BEGIN Input for this task
-- ==== Sys2Proof/Machine/Images.lean ====
section
/-! DEFINITION. Loading and installing structure images (R227 to R242). -/

namespace Sys2Proof.Machine

def codeBUSY : Nat := 0x20
def codeNOTFRONT : Nat := 0x21
def codeABORTED : Nat := 0x22
def codeLOST : Nat := 0x23
def codePOWER : Nat := 0x24

/-! ### Commands of the loader page (R239, R242) -/

def State.setImg (s : State) (d : Dye) (st : Nat) : State := s.wrP .pkg d PKG_IMG_D_STATUS (BitVec.ofNat 32 st)
/-- A package that may receive an image: for a partition image its front package, for a system image the master, once one is
elected. -/
def State.receives (s : State) (d : Dye) : Bool :=
  if d = 0 then s.master.isNone || s.master == some s.slot else (s.partEntry d).isSome && s.isFront d && !s.outOfSystem
/-- A LOAD taken from the registers of a page. -/
def State.loadImage (s : State) (d : Dye) : State :=
  let len := (s.rdP .pkg d PKG_IMG_D_LEN).toNat
  if s.loading d then s.setFld .pkg (pageOff d PKG_IMG_D_STATUS) 23 1 1
  else if d ≠ 0 ∧ (s.sessOf d ≠ [] ∨ s.items.any (fun i => i.dye == d)) then s.refuseLoad d codeBUSY none 0 0
  else if !s.receives d then s.refuseLoad d codeNOTFRONT none 0 0
  else if imageLimit d < len then s.refuseLoad d 0x11 none 0 0
  else
    let a := (s.rd64 .pkg (pageOff d PKG_IMG_D_ADDR_L)).toNat % 2 ^ 48
    let s1 := (s.setImg d 1).setLoad d { origin := true }
    ({ s1 with hostTx := s1.hostTx ++ [.read d (BitVec.ofNat 64 a) len] } : State).innFollow d
/-- LOAD: page d answers only its dye's virtual function, page 0 the management partition. -/
def State.pageAllows (s : State) (m : Master) (d : Dye) : Bool := if d = 0 then s.dyeOf m == 0 else m == .vf d
def execLoad (m : Master) (d : Dye) (s : State) : Out :=
  if !s.pageAllows m d then .next s.permissionError else .next ((s.loadImage d).answer [])
/-- ABORT: refused on every package before INSTALLING, ignored from then on. -/
def State.abortLoad (s : State) (d : Dye) : State :=
  let x := s.imgState d
  if 1 ≤ x ∧ x ≤ 3 then (s.stopLoad d codeABORTED none 0 0).releaseMoves.innFollow d else s
def execAbort (m : Master) (d : Dye) (s : State) : Out :=
  if !s.pageAllows m d then .next s.permissionError else .next ((s.abortLoad d).answer [])
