-- ==== Sys2Proof/Machine/Ledger.lean ====
section
/-! DEFINITION. The Ledger: folding, commits and records (R324 to R330, R338), snapshots (R331, R332), error injection
(R334), the test multiplexer (R335, R336) and PPS (R280). -/

namespace Sys2Proof.Machine

/-! ### Folding (R327) -/

/-- Whether a FAULT record is CONFIRMED (R330). -/
def State.confirms (s : State) (e : LedgerEvent) : Bool :=
  let d := e.detector.toNat
  !e.injected && e.type == 1 && (d == 0x06 || d == 0x05 || (d == 0x15 && e.severity == 4) ||
    (match e.core with
      | some p =>
        let c : CoreId := { region := e.region, pos := p }
        let w := e.detail.getD 0 0
        ((d == 0x02 || d == 0x04) && natGet s.ueSeen (wordKey c w) == 3) || (d == 0x0A && natGet s.ueSeen (accUeKey c (8 * w)) == 3) ||
        (d == 0x08 && natGet s.ueSeen (istoreUeKey c w) == 3)
      | none => false))
def State.newRec (s : State) (e : LedgerEvent) : LdgRec :=
  { type := e.type, detector := e.detector, dye := e.dye, severity := e.severity, region := e.region, core := e.core,
    lcoord := e.lcoord, injected := e.injected, confirmed := s.confirms e, time := s.now, detail := e.detail }
/-- One event leaves ingress: into the open record of its kind, or a new one; a full table commits its oldest; severity 3 and
up is committed at once. -/
def State.fold1 (s : State) (e : LedgerEvent) : State :=
  let sure := s.confirms e
  let opened := s.ldgOpen.any (fun r => sameKind r e)
  let s1 : State := if opened then
      { s with ldgOpen := (foldOpen s.now e s.ldgOpen).map (fun r => if sure && sameKind r e then { r with confirmed := true } else r) }
    else if s.ldgOpen.length < 256 then { s with ldgOpen := s.ldgOpen ++ [s.newRec e] }
    else { s with ldgCommit := s.ldgCommit ++ s.ldgOpen.take 1, ldgOpen := s.ldgOpen.drop 1 ++ [s.newRec e] }
  if e.severity < 3 then s1
  else { s1 with ldgCommit := s1.ldgCommit ++ s1.ldgOpen.filter (fun r => sameKind r e),
                 ldgOpen := s1.ldgOpen.filter (fun r => !sameKind r e) }
/-- The ingress queue drains into the open records. -/
def State.foldAll (s : State) : State :=
  s.ldgIngress.foldl State.fold1 { s with ldgIngress := [] }
/-- A histogram and its extreme as records. -/
def histRec (now : Nat) (h : HistRec) : List LdgRec :=
  let r : LdgRec := { type := 2, detector := 0, dye := h.dye, severity := 0, lcoord := BitVec.ofNat 16 h.unit, time := h.firstAt,
                      last := min ((now - h.firstAt) / 1000) 0xFFFFFFFF, count := min h.buckets.sum 0xFFFFFFFF, detail := h.buckets }
  [r, { r with type := 3, detail := [h.lo, h.hi] }]

/-! ### Records as bytes (Table 15-3). DETAIL holds a FAULT's numbers as 64-bit values, a histogram's buckets as 16-bit ones
(log entry 57) -/

def LdgRec.word (r : LdgRec) : Nat :=
  let w := if r.type = 2 then 16 else 64
  let detail := (List.zipIdx r.detail).foldl (fun a p => a + p.1 % 2 ^ w * 2 ^ (w * p.2)) 0 % 2 ^ 256
  r.seq % 2 ^ 32 + r.type.toNat * 2 ^ 32 + r.dye.val * 2 ^ 36 + r.severity % 8 * 2 ^ 40 + b2n r.injected * 2 ^ 43 +
  b2n r.confirmed * 2 ^ 44 + r.detector.toNat * 2 ^ 48 + r.time % 2 ^ 64 * 2 ^ 64 + r.count % 2 ^ 32 * 2 ^ 128 +
  r.last % 2 ^ 32 * 2 ^ 160 + r.region.val * 2 ^ 192 + ((r.core.map (·.val)).getD 0) * 2 ^ 196 + b2n r.core.isSome * 2 ^ 202 +
  r.lcoord.toNat * 2 ^ 208 + detail * 2 ^ 224
def LdgRec.bytes (r : LdgRec) : List Byte :=
  let b := leBytes r.word 60
  b ++ leBytes (crc32c b).toNat 4

/-! ### Commits (R325, R328) -/

def ringSize : Nat := 245760
def persistSize : Nat := 16384
/-- ALERT_N and LDG_STATUS.ALERT: a held record at or above the level that is not acknowledged. -/
def State.alertFollow (s : State) : State :=
  s.setBit .ldg LDG_STATUS 2 (s.ldgRing.any (fun r => decide (s.ldgAcked ≤ r.seq) && decide (s.fld .ldg LDG_ALERT_LVL 0 3 ≤ r.severity)))
def State.headFollow (s : State) : State :=
  (s.wr .ldg LDG_HEAD (BitVec.ofNat 32 ((s.ldgRing.getLast?.map (·.seq)).getD 0))).wr .ldg LDG_TAIL
    (BitVec.ofNat 32 ((s.ldgRing.head?.map (·.seq)).getD 0))
/-- A record is written. One at or above LDG_ALERT_LVL is a platform event of the night porter too (R355). -/
def State.commit (s : State) (r0 : LdgRec) : State :=
  let r : LdgRec := { r0 with seq := s.ldgSeq }
  let full := decide (persistSize ≤ s.ldgPersist.length)
  let s1 : State := { s with ldgSeq := s.ldgSeq + 1, ldgAt := s.now + 1, ldgRing := (s.ldgRing ++ [r]).drop (s.ldgRing.length + 1 - ringSize),
                             ldgPersist := if r.confirmed && !full then s.ldgPersist ++ [r] else s.ldgPersist }
  let s2 := ((if r.confirmed && full then s1.setBit .ldg LDG_STATUS 3 true else s1).headFollow).alertFollow
  let s3 := s2.pulse 6 (fun arg => decide (arg ≤ r.severity))
  if s.fld .ldg LDG_ALERT_LVL 0 3 ≤ r.severity then s3.report r.bytes else s3
/-- What is committed next: first the records that wait, then, in a power warning, the open ones. -/
def State.nextCommit (s : State) : Option (LdgRec × State) :=
  match s.ldgCommit with
  | r :: rs => some (r, { s with ldgCommit := rs })
  | [] =>
    if !s.ldgClosed then none
    else match s.ldgOpen with
      | r :: rs => some (r, { s with ldgOpen := rs })
      | [] => none
/-- The scan of the ring has ended (R328). -/
def State.ldgReady (s : State) : State := s.setBit .ldg LDG_STATUS 0 true
/-- FROZEN is set once a power warning has nothing left to commit (R338). -/
def State.freeze (s : State) : State :=
  if s.ldgClosed && s.ldgCommit == [] && s.ldgOpen == [] && s.ldgIngress == [] then s.setBit .ldg LDG_STATUS 1 true else s
/-- The MRAM takes a record 2 µs after the one before, 1 µs in a power warning (R328). -/
def State.mramFree (s : State) : Bool := s.ldgAt == 0 || decide (s.ldgAt + (if s.ldgClosed then 1000 else 2000) ≤ s.now + 1)
/-- RECORD_COMMIT: a record is written, its CRC word last, and read back; one that fails is written again at the next slot. -/
def execRecordCommit (readBack : Bool) (s : State) : Out :=
  if s.bit .ldg LDG_STATUS 1 ∨ !s.mramFree then .next s
  else
    match s.nextCommit with
    | none => .next s.freeze
    | some (r, t) =>
      if readBack then .next (t.commit r).freeze
      else
        let t1 : State := { t with ldgCommit := r :: t.ldgCommit, ldgAt := s.now + 1 }
        .next ((t1.bump .ldg LDG_LOST).detectUnit 0x2C 0 0)
/-- LEDGER_PERIOD: open records and histograms go to be committed. -/
def execLedgerPeriod (s0 : State) : Out :=
  if s0.ldgClosed then .next s0
  else
    let s := s0.foldAll
    .next { s with ldgCommit := s.ldgCommit ++ s.ldgOpen ++ s.ldgHist.flatMap (histRec s.now), ldgOpen := [], ldgHist := [] }
/-- ALERT_ACK: every record up to LDG_HEAD; one committed in the same cycle is not acknowledged (R325, log entry 37). -/
def execAlertAck (m : Master) (s : State) : Out :=
  if s.dyeOf m ≠ 0 then .next s.permissionError
  else
    let upTo := if s.ldgAt = s.now + 1 then s.ldgSeq - 1 else s.ldgSeq
    .next (({ s with ldgAcked := max s.ldgAcked upTo } : State).alertFollow.answer [])

/-! ### Reading records (R329, R340) -/

def recWords (r : Option LdgRec) : List Word32 :=
  match r with
  | none => List.replicate 16 0
  | some r => (List.range 16).map (fun k => BitVec.ofNat 32 (leNat ((r.bytes.drop (4 * k)).take 4)))
/-- LDG_REC_LOAD: the record at LDG_REC_IDX, and the index advances; word 0 is returned. -/
def execLdgRecLoad (m : Master) (s : State) : Out :=
  if s.dyeOf m ≠ 0 then .next s.permissionError
  else
    let idx := s.rd .ldg LDG_REC_IDX
    let ws := recWords (s.ldgRing.find? (fun r => r.seq % 2 ^ 32 == idx.toNat))
    let s1 := (s.wrList .ldg LDG_REC ws).wr .ldg LDG_REC_IDX (idx + 1)
    .next (s1.answer (leBytes (ws.getD 0 0).toNat 4))
/-- LDG_D_REC_LOAD: the next record of the dye at or after its index, or zeros. -/
def execLdgDRecLoad (m : Master) (d : Dye) (s : State) : Out :=
  if s.dyeOf m ≠ d ∧ s.dyeOf m ≠ 0 then .next (s.answer [0, 0, 0, 0])
  else
    let idx := (s.rdP .ldg d LDG_D_REC_IDX).toNat
    let r := s.ldgRing.find? (fun r => r.dye == d && decide (idx ≤ r.seq))
    let ws := recWords r
    let s1 := s.wrList .ldg (pageOff d LDG_D_REC) ws
    let s2 := match r with | some x => s1.wrP .ldg d LDG_D_REC_IDX (BitVec.ofNat 32 (x.seq + 1)) | none => s1
    .next (s2.answer (leBytes (ws.getD 0 0).toNat 4))
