-- ==== Sys2Proof/Machine/Dispatch.lean ====
section
/-! DEFINITION. The meaning of each command, by one arm per constructor of Instr. -/

namespace Sys2Proof.Machine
END Input for this task
Gather all lines with the string "ldgAcked" from the data.

_Written answer_.
  s.setBit .ldg LDG_STATUS 2 (s.ldgRing.any (fun r => decide (s.ldgAcked ≤ r.seq) && decide (s.fld .ldg LDG_ALERT_LVL 0 3 ≤ r.severity)))
    .next (({ s with ldgAcked := max s.ldgAcked upTo } : State).alertFollow.answer [])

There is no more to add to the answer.